Case Manager- Care Coordination, Full-Time, Mullica Hill

Inspira Health NetworkSouth Harrison Township, NJ
90d

About The Position

The Case Manager for Care Coordination facilitates a patient's hospitalization from pre-admission through discharge. This role involves collaboration with physicians, nurses, social workers, and other members of the healthcare continuum to ensure appropriate, cost-effective care. The Case Manager applies clinical expertise and medical necessity criteria to perform functions of utilization management, care coordination, resource utilization, and discharge planning. Responsibilities include utilizing established criteria to review the appropriateness of admission and continued stay, performing initial and ongoing assessments to develop timely transitional care plans, identifying and preventing potential barriers in the transition of care, and ensuring discharge plans are consistent with the patient's clinical course and continuing care needs.
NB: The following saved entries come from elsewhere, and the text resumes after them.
/-- Settles O11: a command does not see what arrives behind it, and the next access is served on the state it left. -/
theorem accessAfterCommandSeesItsResults : Obligations.AccessAfterCommandSeesItsResults := by
  intro s v rest hp
  obtain ⟨x, y, z, st, hc⟩ := command_completes v s
  have hw := serve_ctrlWrite hc
  refine ⟨fun r h => ?_, fun r w hr h => ?_⟩
  · obtain ⟨h1, h2⟩ := step_two_accesses hp h hw (serve_readReg r _)
    refine ⟨_, _, _, command_port v hc rest, h1, h2, ⟨rfl, rfl, rfl, rfl, rfl, rfl, rfl⟩, ?_⟩
    cases r <;> rfl
  · obtain ⟨u, hu, h0, h1, h2, hst, hx⟩ := serve_writeOperand hr w ((s.complete x y z st).answer .okWrite)
    obtain ⟨hfirst, hsecond⟩ := step_two_accesses hp h hw hu
    exact ⟨_, _, _, command_port v hc rest, hfirst, hsecond, h0, h1, h2, hst,
      (((SameRegisters.refl u).setPort rest u.port).readReg_eq r).trans hx⟩

/-- Settles O4: a word that decodes is dispatched to its command, which completes. -/
theorem stepRunsDecodedCommand : Obligations.StepRunsDecodedCommand := by
  intro s v i rest hp h hi
  obtain ⟨x, y, z, st, e⟩ := exec_completes i { s with port := rest }
  have hc : command v { s with port := rest } = exec i { s with port := rest } := by rw [command, hi]
  exact ⟨_, e, (step_access hp h).trans (serve_ctrlWrite (hc.trans e))⟩

/-! ### Host addresses -/

/-- The offset of an address in the window (R61). -/
theorem windowOffset_add (base : Nat) (off : Offset) : windowOffset base (base + off.toNat) = some off := by
  rw [windowOffset_of_mem (by omega) (by have := off.isLt; omega), Nat.add_sub_cancel_left, BitVec.ofNat_toNat,
    BitVec.setWidth_eq]

/-- A host access whose address has an offset arrives at that offset (R61). -/
theorem arriveAt_of_windowOffset {base : Nat} {h : HostAccess} {off : Offset} (ho : windowOffset base h.addr = some off)
    (s : State) : arriveAt base h s = arrive ⟨off, h.req.atPort⟩ s := by
  rw [arriveAt, ho]

/-- A host access outside the window reaches nothing (R61, assumption 7). -/
theorem arriveAt_outside {base : Nat} {h : HostAccess} (ho : h.addr < base ∨ base + 32 ≤ h.addr) (s : State) :
    arriveAt base h s = .refused .outsideWindow := by
  rw [arriveAt, windowOffset_of_not_mem ho]

/-- Settles O13: the window's offsets are the address less the base, and an access to an address with an offset arrives
at it. -/
theorem hostAddressReachesOffset : Obligations.HostAddressReachesOffset := by
  refine ⟨Nat.mul_mod_right 32 Config.fdBaseBlock, fun s h rest hport => ⟨fun off ha => ?_, fun hout => ?_⟩⟩
  · have ho : windowOffset Config.fdBase h.addr = some off := ha ▸ windowOffset_add Config.fdBase off
    exact (step_event hport).trans (arriveAt_of_windowOffset ho _)
  · exact (step_event hport).trans (arriveAt_outside hout _)

/-- Settles O14: the origin is dropped at the port, where a fetch is a read. -/
theorem originAndFetchInvisible : Obligations.OriginAndFetchInvisible :=
  fun _ _ _ _ _ _ => ⟨fun _ => rfl, rfl⟩

/-! ### Steps that are refused -/

/-- An access has no step while none can be served (R231, R232). -/
theorem arrive_refused (a : Access) {s : State} (hp : s.phase ≠ .serving) : ∃ r, arrive a s = .refused r := by
  unfold arrive
  cases h : s.phase with
  | serving => exact absurd h hp
  | inReset => exact ⟨_, rfl⟩
  | unreset => exact ⟨_, rfl⟩

/-- An event the platform may let happen has a next state (R200, R235). -/
theorem handle_of_permitted {e : Event} {s : State} (h : permitted s.phase e) : ∃ t, handle e s = .next t := by
  have served (hp : s.phase = .serving) (he : servedAccess e) : ∃ t, handle e s = .next t := by
    obtain ⟨t, -, ht, -⟩ := handle_servedAccess hp he
    exact ⟨t, ht⟩
  cases e with
  | access a => exact served h trivial
  | host ha => exact served h.1 h.2
  | resetDuringCommand v => exact ⟨s.assertResetDuringCommand, by rw [handle, cutCommand, show s.phase = .serving from h]⟩
  | resetAsserted => exact ⟨_, rfl⟩
  | resetReleased => exact ⟨_, rfl⟩
  | powerApplied => exact ⟨_, rfl⟩

/-- An event the platform must not let happen is refused (R61, R231, R232; assumptions 3 to 5 and 7). -/
theorem handle_of_not_permitted {e : Event} {s : State} (h : ¬ permitted s.phase e) : ∃ r, handle e s = .refused r := by
  cases e with
  | access a => exact arrive_refused a h
  | host ha =>
    by_cases hin : Config.fdBase ≤ ha.addr ∧ ha.addr < Config.fdBase + 32
    · obtain ⟨r, hr⟩ := arrive_refused ⟨_, ha.req.atPort⟩ fun hp => h ⟨hp, hin⟩
      exact ⟨r, (arriveAt_of_windowOffset (windowOffset_of_mem hin.1 hin.2) s).trans hr⟩
    · exact ⟨_, arriveAt_outside (by omega) s⟩
  | resetDuringCommand v =>
    simp only [handle, cutCommand]
    cases hp : s.phase with
    | serving => exact absurd hp h
    | inReset => exact ⟨_, rfl⟩
    | unreset => exact ⟨_, rfl⟩
  | resetAsserted => exact absurd trivial h
  | resetReleased => exact absurd trivial h
  | powerApplied => exact absurd trivial h

/-- Settles O15: the step handles the first event, which has a next state when it is permitted and is refused when it
is not. -/
theorem stepStopsOnlyOnPlatformBreach : Obligations.StepStopsOnlyOnPlatformBreach := by
  intro s
  cases hport : s.port with
  | nil => simp [step_idle hport]
  | cons e rest =>
    rw [step_event hport]
    by_cases h : permitted s.phase e
    · obtain ⟨t, ht⟩ := handle_of_permitted (s := { s with port := rest }) h
      simp [ht, h]
    · obtain ⟨r, hr⟩ := handle_of_not_permitted (s := { s with port := rest }) h
      simp [hr, h]

/-! ### Several DCF32s on a platform -/

/-- The first window holds the address: its DCF32 serves the access (R61, R212). -/
theorem platformAccess_cons_of_mem {h : HostAccess} {p : Placed} {t : State} (hin : p.base ≤ h.addr ∧ h.addr < p.base + 32)
    (ht : arriveAt p.base h p.state = .next t) (ps : List Placed) :
    platformAccess h (p :: ps) = .next ({ p with state := t } :: ps) := by
  rw [platformAccess, windowOffset_of_mem hin.1 hin.2, ht]

/-- It does not: the access goes to the others (R61, R212). -/
theorem platformAccess_cons_of_not_mem {h : HostAccess} {p : Placed} {ps qs : List Placed}
    (hout : h.addr < p.base ∨ p.base + 32 ≤ h.addr) (hps : platformAccess h ps = .next qs) :
    platformAccess h (p :: ps) = .next (p :: qs) := by
  rw [platformAccess, windowOffset_of_not_mem hout, hps]

/-- What an access served on a platform can be: the first DCF32's, or that of one of the others. -/
theorem platformAccess_cons_cases {h : HostAccess} {p : Placed} {ps qs : List Placed}
    (hq : platformAccess h (p :: ps) = .next qs) :
    ((p.base ≤ h.addr ∧ h.addr < p.base + 32) ∧ ∃ t, arriveAt p.base h p.state = .next t ∧
        qs = { p with state := t } :: ps) ∨
      ∃ rs, platformAccess h ps = .next rs ∧ qs = p :: rs := by
  rw [platformAccess] at hq
  split at hq
  case h_1 o ho =>
    cases ha : arriveAt p.base h p.state <;> rw [ha] at hq <;> cases hq
    exact .inl ⟨(windowOffset_isSome_iff _ _).1 ⟨o, ho⟩, _, rfl, rfl⟩
  case h_2 =>
    cases hps : platformAccess h ps <;> rw [hps] at hq <;> cases hq
    exact .inr ⟨_, rfl, rfl⟩

/-- An access served on a platform replaces one DCF32's state, that of one whose window holds the address (R212). -/
theorem platformAccess_set {h : HostAccess} {ps qs : List Placed} (hq : platformAccess h ps = .next qs) :
    ∃ i p t, ps[i]? = some p ∧ p.base ≤ h.addr ∧ h.addr < p.base + 32 ∧
      arriveAt p.base h p.state = .next t ∧ qs = ps.set i { p with state := t } := by
  induction ps generalizing qs with
  | nil => cases hq
  | cons p ps ih =>
    obtain ⟨⟨hlo, hhi⟩, t, ht, rfl⟩ | ⟨rs, hrs, rfl⟩ := platformAccess_cons_cases hq
    · exact ⟨0, p, t, rfl, hlo, hhi, ht, rfl⟩
    · obtain ⟨i, q, t, hi, hlo, hhi, ht, rfl⟩ := ih hrs
      exact ⟨i + 1, q, t, hi, hlo, hhi, ht, rfl⟩

/-- A DCF32 that serves accesses serves a host's access in its window (R61). -/
theorem arriveAt_of_mem {h : HostAccess} {base : Nat} {s : State} (hin : base ≤ h.addr ∧ h.addr < base + 32)
    (hp : s.phase = .serving) : ∃ t, arriveAt base h s = .next t := by
  obtain ⟨t, -, ht, -⟩ := serve_next ⟨_, h.req.atPort⟩ s
  exact ⟨t, by rw [arriveAt_of_windowOffset (windowOffset_of_mem hin.1 hin.2), arrive, hp]; exact ht⟩

/-- With all of them serving, an access in a window of the platform is served (R61, R212). -/
theorem platformAccess_of_mem {h : HostAccess} {ps : List Placed} (hserving : ∀ p ∈ ps, p.state.phase = .serving)
    (hin : ∃ p ∈ ps, p.base ≤ h.addr ∧ h.addr < p.base + 32) : ∃ qs, platformAccess h ps = .next qs := by
  induction ps with
  | nil => simp at hin
  | cons p ps ih =>
    rw [List.forall_mem_cons] at hserving
    rw [List.exists_mem_cons_iff] at hin
    by_cases hp : p.base ≤ h.addr ∧ h.addr < p.base + 32
    · obtain ⟨t, ht⟩ := arriveAt_of_mem hp hserving.1
      exact ⟨_, platformAccess_cons_of_mem hp ht ps⟩
    · obtain ⟨qs, hqs⟩ := ih hserving.2 (hin.resolve_left hp)
      exact ⟨_, platformAccess_cons_of_not_mem (by omega) hqs⟩

/-- Settles O17: one element of the list is replaced, by induction on the list. -/
theorem platformAccessTouchesOneInstance : Obligations.PlatformAccessTouchesOneInstance :=
  fun _ _ => ⟨fun _ => platformAccess_set, platformAccess_of_mem⟩

end Sys2Proof.Machine

/-! PROOFS. A host program among the accesses of others: when it runs to its end, and the port order that its run follows
(spec R73, R98, R101). -/

namespace Sys2Proof.Machine

/-! ### Runs to the end -/

/-- The turns of a first line and of those after it. -/
theorem sum_take_turns (turns : List Nat) (n : Nat) :
    (turns.take (n + 1)).sum = turns.headD 0 + (turns.tail.take n).sum := by
  cases turns <;> simp

/-- Everything one line can do when served accesses of others come before it (R73, R98). -/
theorem performTurn_spec {k : Nat} {b : Basic} {h : HostState} {ns : List Name} (hp : h.machine.phase = .serving)
    (he : ∀ e ∈ h.machine.port.take k, servedAccess e) (hn : ∀ n, n ∈ ns ↔ n ∈ boundNames h.names) :
    (b.usable ns = true → ∃ h', performTurn k b h = .next h' ∧ h'.machine.phase = .serving ∧
      h'.machine.port = h.machine.port.drop k ∧
      h'.machine.answers.length = h.machine.answers.length + 1 + min k h.machine.port.length ∧
      ∀ n, n ∈ b.boundAfter ns ↔ n ∈ boundNames h'.names) ∧
    (b.usable ns = false → performTurn k b h = .fault .unboundName) := by
  obtain ⟨t, ht, htp, htport, htans⟩ := othersFirst_next k hp he
  have hturn : performTurn k b h = performBasic b ⟨t, h.names⟩ := by rw [performTurn, ht]
  obtain ⟨hok, hbad⟩ := performBasic_spec b ⟨t, h.names⟩ ns htp hn
  refine ⟨fun hu => ?_, fun hu => hturn.trans (hbad hu)⟩
  obtain ⟨h', hb, hp', hport', hans', hn'⟩ := hok hu
  exact ⟨h', hturn.trans hb, hp', hport'.trans htport, by rw [hans', htans]; omega, hn'⟩

/-- Lines among served accesses of others run to their end when they use no unbound name, and else end in the fault (R98,
R101). -/
theorem performBasics_spec {turns : List Nat} {bs : List Basic} {h : HostState} {ns : List Name} {k : Nat}
    (hk : k = (turns.take bs.length).sum) (hp : h.machine.phase = .serving)
    (he : ∀ e ∈ h.machine.port.take k, servedAccess e) (hn : ∀ n, n ∈ ns ↔ n ∈ boundNames h.names) :
    (basicsWellFormed ns bs = true → ∃ h', performBasics turns bs h = .next h' ∧ h'.machine.phase = .serving ∧
      h'.machine.port = h.machine.port.drop k ∧
      h'.machine.answers.length = h.machine.answers.length + bs.length + min k h.machine.port.length) ∧
    (basicsWellFormed ns bs = false → performBasics turns bs h = .fault .unboundName) := by
  induction bs generalizing turns h ns k with
  | nil =>
    obtain rfl : k = 0 := by simpa using hk
    exact ⟨fun _ => ⟨h, performBasics_nil turns h, hp, rfl, by simp⟩, nofun⟩
  | cons b bs ih =>
    rw [List.length_cons, sum_take_turns] at hk
    generalize hj : turns.headD 0 = j at hk
    generalize hm : (turns.tail.take bs.length).sum = m at hk
    subst hk
    rw [List.take_add] at he
    obtain ⟨hok, hbad⟩ := performTurn_spec (b := b) hp (fun e h => he e (List.mem_append_left _ h)) hn
    simp only [performBasics_cons, hj, basicsWellFormed]
    cases hu : b.usable ns with
    | false => exact ⟨nofun, fun _ => by rw [hbad hu]⟩
    | true =>
      obtain ⟨h', hturn, hp', hport', hans', hn'⟩ := hok hu
      obtain ⟨hall, hfault⟩ := ih hm.symm hp' (fun e h => he e (List.mem_append_right _ (hport' ▸ h))) hn'
      rw [hturn, Bool.true_and]
      refine ⟨fun hw => ?_, hfault⟩
      obtain ⟨u, hrun, hpu, hportu, hansu⟩ := hall hw
      refine ⟨u, hrun, hpu, by rw [hportu, hport', List.drop_drop], ?_⟩
      rw [hansu, hans', hport', List.length_drop, List.length_cons]
      omega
The Case Manager also identifies patients and/or families who require social work referral and actively participates in multidisciplinary rounds, collaborating with next level of care providers as appropriate.

Requirements

  • BSN required if hired after September 1, 2021.
  • For Mannington, BSN required for hires after June 1, 2023, or must enroll in a BSN program within 6 months.
  • Associate degree required for those hired prior to BSN requirement.
  • Minimum 3 years of experience in a hospital setting required.
  • 1-3 years of case management experience preferred.
  • Clinical background in assigned unit/service line preferred.
  • Previous utilization management experience preferred.
  • Previous experience with regulatory compliance requirements preferred.
  • Licensed Registered Nurse in New Jersey required.
  • Case Management Certification preferred.

Nice To Haves

  • Excellent communication skills (oral and written).
  • Excellent clinical and administrative skills and judgment.
  • Proficiency in Microsoft Office.
  • Ability to work independently and set priorities.
  • Working knowledge of Milliman criteria preferred.

Responsibilities

  • Facilitate a patient's hospitalization from pre-admission through discharge.
  • Collaborate with healthcare team members to ensure appropriate care.
  • Apply clinical expertise and medical necessity criteria for utilization management.
  • Perform initial and ongoing assessments for transitional care planning.
  • Identify and prevent potential barriers in transition of care.
  • Ensure discharge plans align with clinical course and continuing care needs.
  • Identify patients/families needing social work referral.
  • Participate in multidisciplinary rounds.
  • Collaborate with next level of care providers.